DATA
---+---

-- ==== Sys2Proof/Decode.lean ====
section
/-! DEFINITION. The encodings of spec/30_encoding.md: the opcode tables' lookup, the listener's reading of a frame (R97), the reading of a
reply (R96), and the encoder written from the bit tables of R81, R82, R84. All are total and reject by name. -/

namespace Sys2Proof

/-! ### Opcode tables and configurations -/

/-- The ten commands in the order of R86. -/
def Command.all : List Command :=
  [.exitSafeStart, .motorForward, .motorReverse, .motorForward7Bit, .motorReverse7Bit,
   .brake, .stop, .setLimit, .getVariable, .getFirmware]

/-- The opcode of a command, read as stored (R89, 40_frame_builder.md R122). -/
def OpcodeTable.get (t : OpcodeTable) : Command → Byte
  | .exitSafeStart => t.exitSafeStart
  | .motorForward => t.motorForward
  | .motorReverse => t.motorReverse
  | .motorForward7Bit => t.motorForward7Bit
  | .motorReverse7Bit => t.motorReverse7Bit
  | .brake => t.brake
  | .stop => t.stop
  | .setLimit => t.setLimit
  | .getVariable => t.getVariable
  | .getFirmware => t.getFirmware

/-- The command an opcode stands for. Where two commands share an opcode, the first in the order of R86 (log 21). -/
def OpcodeTable.find (t : OpcodeTable) (op : Byte) : Option Command :=
  Command.all.find? (fun c => decide (t.get c = op))

/-- R90: the conditions under which a configuration is admitted. -/
structure Config.Admitted (cfg : Config) : Prop where
  /-- R90(a), Addressed opcodes. -/
  headerNotInA : ∀ c, cfg.opcA.get c ≠ header
  /-- R90(a), Broadcast opcodes. -/
  headerNotInB : ∀ c, cfg.opcB.get c ≠ header
  /-- R90(b). -/
  tablesDisjoint : ∀ c c', cfg.opcA.get c ≠ cfg.opcB.get c'
  /-- R90(c), limit ids. -/
  limitIdsBounded : ∀ id, cfg.limitIdValid id = true → id.toNat ≤ idMax
  /-- R90(c), variable ids. -/
  varIdsBounded : ∀ id, cfg.varIdValid id = true → id.toNat ≤ idMax

/-- R90: the named property a claim may take as a premise. It is not a condition of admission. -/
structure Config.OpcodesInjective (cfg : Config) : Prop where
  injectiveA : ∀ c c', cfg.opcA.get c = cfg.opcA.get c' → c = c'
  injectiveB : ∀ c c', cfg.opcB.get c = cfg.opcB.get c' → c = c'

/-- PRESUMED (log 1): the profile P-GK of R91, the one concrete configuration the spec gives; it calls it general knowledge, so no statement may
rest on it. Its limit ids are 0..11. DESIGN CHOICE (log 2): P-GK gives no variable ids; every id R90(c) allows is valid. -/
def Config.pgk : Config where
  opcA :=
    { exitSafeStart := 0x03, motorForward := 0x05, motorReverse := 0x06, motorForward7Bit := 0x09
      motorReverse7Bit := 0x0A, brake := 0x12, stop := 0x60, setLimit := 0x22, getVariable := 0x21
      getFirmware := 0x42 }
  opcB :=
    { exitSafeStart := 0x83, motorForward := 0x85, motorReverse := 0x86, motorForward7Bit := 0x89
      motorReverse7Bit := 0x8A, brake := 0x92, stop := 0xE0, setLimit := 0xA2, getVariable := 0xA1
      getFirmware := 0xC2 }
  limitIds := (List.range 12).map (BitVec.ofNat 8)
  varIds := (List.range 128).map (BitVec.ofNat 8)

/-! ### Decoding -/

/-- Why bytes are no instruction. -/
inductive Reject
  /-- The bytes end before the row's last byte. -/
  | truncated
  /-- The first byte is neither HEADER nor an opcode of OPC_B (R97). -/
  | notAFrame (first : Byte)
  /-- The third byte of an Addressed frame is no opcode of OPC_A (R81). -/
  | unknownOpcode (op : Byte)
  /-- The Broadcast opcode of a response-bearing command, which never appears on the wire (R93). -/
  | broadcastResponse
  /-- A bit that R81 or R84 fixes at 0 is 1. -/
  | reservedBit
  /-- An operand the encoder never emits: a pwm, a duty or an identifier outside its range (R84, R93). -/
  | operandRange
  /-- Bytes are left over after a whole row. -/
  | trailing
  /-- The command has no reply format (R96). -/
  | noReplyFormat
  deriving DecidableEq, Repr

/-- The result of reading an instruction at the head of a byte stream: it and the bytes after it. -/
abbrev Read := Except Reject (Instr × List Byte)

/-- Whether bit 7 is 0, as in every data byte (R85). -/
def isDataByte (b : Byte) : Bool := decide (b.extractLsb' 7 1 = 0)

/-- PW13, second byte `0hhhhhhh` above first byte `000lllll` (R84). -/
def readPW13 (b0 b1 : Byte) : Half := (0#4 ++ b1.extractLsb' 0 7) ++ b0.extractLsb' 0 5

/-- A value of one data byte: PW7 `0vvvvvvv`, PD `00dddddd` (R84). -/
def readByte (b : Byte) : Half := 0#8 ++ b

/-- PL, third byte `0hhhhhhh` above second byte `0lllllll` (R84). -/
def readPL (b1 b2 : Byte) : Half := (0#2 ++ b2.extractLsb' 0 7) ++ b1.extractLsb' 0 7

/-- Accepts an instruction that the encoder emits, and rejects the others by name (R84, R93). -/
def accept (cfg : Config) (i : Instr) (rest : List Byte) : Read :=
  if i.wellFormed cfg then .ok (i, rest) else .error .operandRange

/-- The payload of a PW13 command (R84). -/
def readPW13Payload (cfg : Config) (mk : Half → Instr) : List Byte → Read
  | b0 :: b1 :: rest =>
    if b0.extractLsb' 5 3 = 0 ∧ isDataByte b1 then accept cfg (mk (readPW13 b0 b1)) rest else .error .reservedBit
  | _ => .error .truncated

/-- The payload of a PW7 command (R84). -/
def readPW7Payload (cfg : Config) (mk : Half → Instr) : List Byte → Read
  | b0 :: rest => if isDataByte b0 then accept cfg (mk (readByte b0)) rest else .error .reservedBit
  | _ => .error .truncated

/-- The payload of Brake (R84). -/
def readPDPayload (cfg : Config) (mk : Half → Instr) : List Byte → Read
  | b0 :: rest => if b0.extractLsb' 6 2 = 0 then accept cfg (mk (readByte b0)) rest else .error .reservedBit
  | _ => .error .truncated

/-- The payload of SetLimit (R84). -/
def readPLPayload (cfg : Config) (mk : Byte → Half → Instr) : List Byte → Read
  | b0 :: b1 :: b2 :: rest =>
    if isDataByte b0 ∧ isDataByte b1 ∧ isDataByte b2 then accept cfg (mk b0 (readPL b1 b2)) rest else .error .reservedBit
  | _ => .error .truncated

/-- The payload of GetVariable (R84). -/
def readPVPayload (cfg : Config) (mk : Byte → Instr) : List Byte → Read
  | b0 :: rest => if isDataByte b0 then accept cfg (mk b0) rest else .error .reservedBit
  | _ => .error .truncated

/-- The payload after an Addressed opcode (R81, R84, R87). -/
def readAddressedPayload (cfg : Config) (dev : Byte) (c : Command) (bytes : List Byte) : Read :=
  match c with
  | .exitSafeStart => accept cfg (.exitSafeStartA dev) bytes
  | .motorForward => readPW13Payload cfg (.motorForwardA dev) bytes
  | .motorReverse => readPW13Payload cfg (.motorReverseA dev) bytes
  | .motorForward7Bit => readPW7Payload cfg (.motorForward7BitA dev) bytes
  | .motorReverse7Bit => readPW7Payload cfg (.motorReverse7BitA dev) bytes
  | .brake => readPDPayload cfg (.brakeA dev) bytes
  | .stop => accept cfg (.stopA dev) bytes
  | .setLimit => readPLPayload cfg (.setLimitA dev) bytes
  | .getVariable => readPVPayload cfg (.getVariableA dev) bytes
  | .getFirmware => accept cfg (.getFirmwareA dev) bytes

/-- The payload after a Broadcast opcode (R82, R84, R93). -/
def readBroadcastPayload (cfg : Config) (c : Command) (bytes : List Byte) : Read :=
  match c with
  | .exitSafeStart => accept cfg .exitSafeStartB bytes
  | .motorForward => readPW13Payload cfg .motorForwardB bytes
  | .motorReverse => readPW13Payload cfg .motorReverseB bytes
  | .motorForward7Bit => readPW7Payload cfg .motorForward7BitB bytes
  | .motorReverse7Bit => readPW7Payload cfg .motorReverse7BitB bytes
  | .brake => readPDPayload cfg .brakeB bytes
  | .stop => accept cfg .stopB bytes
  | .setLimit => .error .broadcastResponse
  | .getVariable => .error .broadcastResponse
  | .getFirmware => .error .broadcastResponse

/-- An Addressed frame after its HEADER: device id, opcode, payload (R81). -/
def readAddressed (cfg : Config) : List Byte → Read
  | dev :: op :: rest =>
    if isDataByte dev then
      match cfg.opcA.find op with
      | some c => readAddressedPayload cfg dev c rest
      | none => .error (.unknownOpcode op)
    else .error .reservedBit
  | _ => .error .truncated

/-- The listener's reading of one frame at the head of a stream: HEADER means Addressed, a Broadcast opcode Broadcast (R97). -/
def decodeFrame (cfg : Config) : List Byte → Read
  | [] => .error .truncated
  | b :: rest =>
    if b = header then readAddressed cfg rest
    else
      match cfg.opcB.find b with
      | some c => readBroadcastPayload cfg c rest
      | none => .error (.notAFrame b)

/-- The reading of one reply to a command at the head of the inbound stream (R96). -/
def decodeReply (c : Command) (bytes : List Byte) : Read :=
  match c with
  | .setLimit =>
    match bytes with
    | b0 :: rest => .ok (.setLimitReply b0, rest)
    | _ => .error .truncated
  | .getVariable =>
    match bytes with
    | b0 :: b1 :: rest => .ok (.getVariableReply b0 b1, rest)
    | _ => .error .truncated
  | .getFirmware =>
    match bytes with
    | b0 :: b1 :: b2 :: b3 :: rest => .ok (.getFirmwareReply b0 b1 b2 b3, rest)
    | _ => .error .truncated
  | .exitSafeStart => .error .noReplyFormat
  | .motorForward => .error .noReplyFormat
  | .motorReverse => .error .noReplyFormat
  | .motorForward7Bit => .error .noReplyFormat
  | .motorReverse7Bit => .error .noReplyFormat
  | .brake => .error .noReplyFormat
  | .stop => .error .noReplyFormat

/-- A reading that must use every byte. -/
def whole : Read → Except Reject Instr
  | .ok (i, []) => .ok i
  | .ok (_, _ :: _) => .error .trailing
  | .error r => .error r

/-- The bytes of one row of the opcode table: a frame, or, where they are no frame, the reply whose length they have.
DESIGN CHOICE (log 9): a reply carries no mark of its own (R96), and the spec never mixes the two streams. -/
def decodeWord (cfg : Config) (bytes : List Byte) : Except Reject Instr :=
  match whole (decodeFrame cfg bytes) with
  | .ok i => .ok i
  | .error (.notAFrame b) =>
    match bytes with
    | [_] => whole (decodeReply .setLimit bytes)
    | [_, _] => whole (decodeReply .getVariable bytes)
    | [_, _, _, _] => whole (decodeReply .getFirmware bytes)
    | _ => .error (.notAFrame b)
  | .error r => .error r

/-! ### Encoding -/

/-- PW13: `000lllll`, `0hhhhhhh` (R84). -/
def encodePW13 (pwm : Half) : List Byte := [0#3 ++ pwm.extractLsb' 0 5, 0#1 ++ pwm.extractLsb' 5 7]

/-- PW7: `0vvvvvvv` (R84). -/
def encodePW7 (pwm : Half) : List Byte := [0#1 ++ pwm.extractLsb' 0 7]

/-- PD: `00dddddd` (R84). -/
def encodePD (duty : Half) : List Byte := [0#2 ++ duty.extractLsb' 0 6]

/-- PL: `0iiiiiii`, `0lllllll`, `0hhhhhhh` (R84). -/
def encodePL (limitId : Byte) (value : Half) : List Byte :=
  [0#1 ++ limitId.extractLsb' 0 7, 0#1 ++ value.extractLsb' 0 7, 0#1 ++ value.extractLsb' 7 7]

/-- PV: `0iiiiiii` (R84). -/
def encodePV (variableId : Byte) : List Byte := [0#1 ++ variableId.extractLsb' 0 7]

/-- The Addressed format: `10101010`, `0ddddddd`, the opcode, the payload (R81). -/
def encodeAddressed (cfg : Config) (c : Command) (dev : Byte) (payload : List Byte) : List Byte :=
  header :: (0#1 ++ dev.extractLsb' 0 7) :: cfg.opcA.get c :: payload

/-- The Broadcast format: the opcode, the payload (R82). -/
def encodeBroadcast (cfg : Config) (c : Command) (payload : List Byte) : List Byte := cfg.opcB.get c :: payload

/-- The words of a well-formed instruction. The rejected rows have none (R93). -/
def encode (cfg : Config) : Instr → List Byte
  | .exitSafeStartA dev => encodeAddressed cfg .exitSafeStart dev []
  | .exitSafeStartB => encodeBroadcast cfg .exitSafeStart []
  | .motorForwardA dev pwm => encodeAddressed cfg .motorForward dev (encodePW13 pwm)
  | .motorForwardB pwm => encodeBroadcast cfg .motorForward (encodePW13 pwm)
  | .motorReverseA dev pwm => encodeAddressed cfg .motorReverse dev (encodePW13 pwm)
  | .motorReverseB pwm => encodeBroadcast cfg .motorReverse (encodePW13 pwm)
  | .motorForward7BitA dev pwm => encodeAddressed cfg .motorForward7Bit dev (encodePW7 pwm)
  | .motorForward7BitB pwm => encodeBroadcast cfg .motorForward7Bit (encodePW7 pwm)
  | .motorReverse7BitA dev pwm => encodeAddressed cfg .motorReverse7Bit dev (encodePW7 pwm)
  | .motorReverse7BitB pwm => encodeBroadcast cfg .motorReverse7Bit (encodePW7 pwm)
  | .brakeA dev duty => encodeAddressed cfg .brake dev (encodePD duty)
  | .brakeB duty => encodeBroadcast cfg .brake (encodePD duty)
  | .stopA dev => encodeAddressed cfg .stop dev []
  | .stopB => encodeBroadcast cfg .stop []
  | .setLimitA dev limitId value => encodeAddressed cfg .setLimit dev (encodePL limitId value)
  | .setLimitB _ _ => []
  | .getVariableA dev variableId => encodeAddressed cfg .getVariable dev (encodePV variableId)
  | .getVariableB _ => []
  | .getFirmwareA dev => encodeAddressed cfg .getFirmware dev []
  | .getFirmwareB => []
  | .setLimitReply b0 => [b0]
  | .getVariableReply b0 b1 => [b0, b1]
  | .getFirmwareReply b0 b1 b2 b3 => [b0, b1, b2, b3]

/-! ### The opcode table's words -/

/-- The `n` bytes of a row's word, first byte first. DEDUCED (log 8): spec/opcode_table.json numbers a row's bits as one number whose last byte is
bits 7..0 (`fixed` of ExitSafeStart.A puts HEADER at bits 23..16), so the first byte is the most significant. -/
def bytesOfWord : Nat → Nat → List Byte
  | 0, _ => []
  | n + 1, w => bytesOfWord n (w / 256) ++ [BitVec.ofNat 8 w]

/-- The instruction the decoder reads from a row's word, under the configuration of State.reset. -/
def decodeTableWord (nbits w : Nat) : Option Instr :=
  match decodeWord Config.pgk (bytesOfWord (nbits / 8) w) with
  | .ok i => some i
  | .error _ => none

end Sys2Proof
end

---+---

Ending with the line containing "order of R86. -/", please print exactly the lines of the material above from its first line onward, and nothing else.

WRITTEN RESPONSE
-- ==== Sys2Proof/Decode.lean ====
section
/-! DEFINITION. The encodings of spec/30_encoding.md: the opcode tables' lookup, the listener's reading of a frame (R97), the reading of a
reply (R96), and the encoder written from the bit tables of R81, R82, R84. All are total and reject by name. -/

namespace Sys2Proof

/-! ### Opcode tables and configurations -/

/-- The ten commands in the order of R86. -/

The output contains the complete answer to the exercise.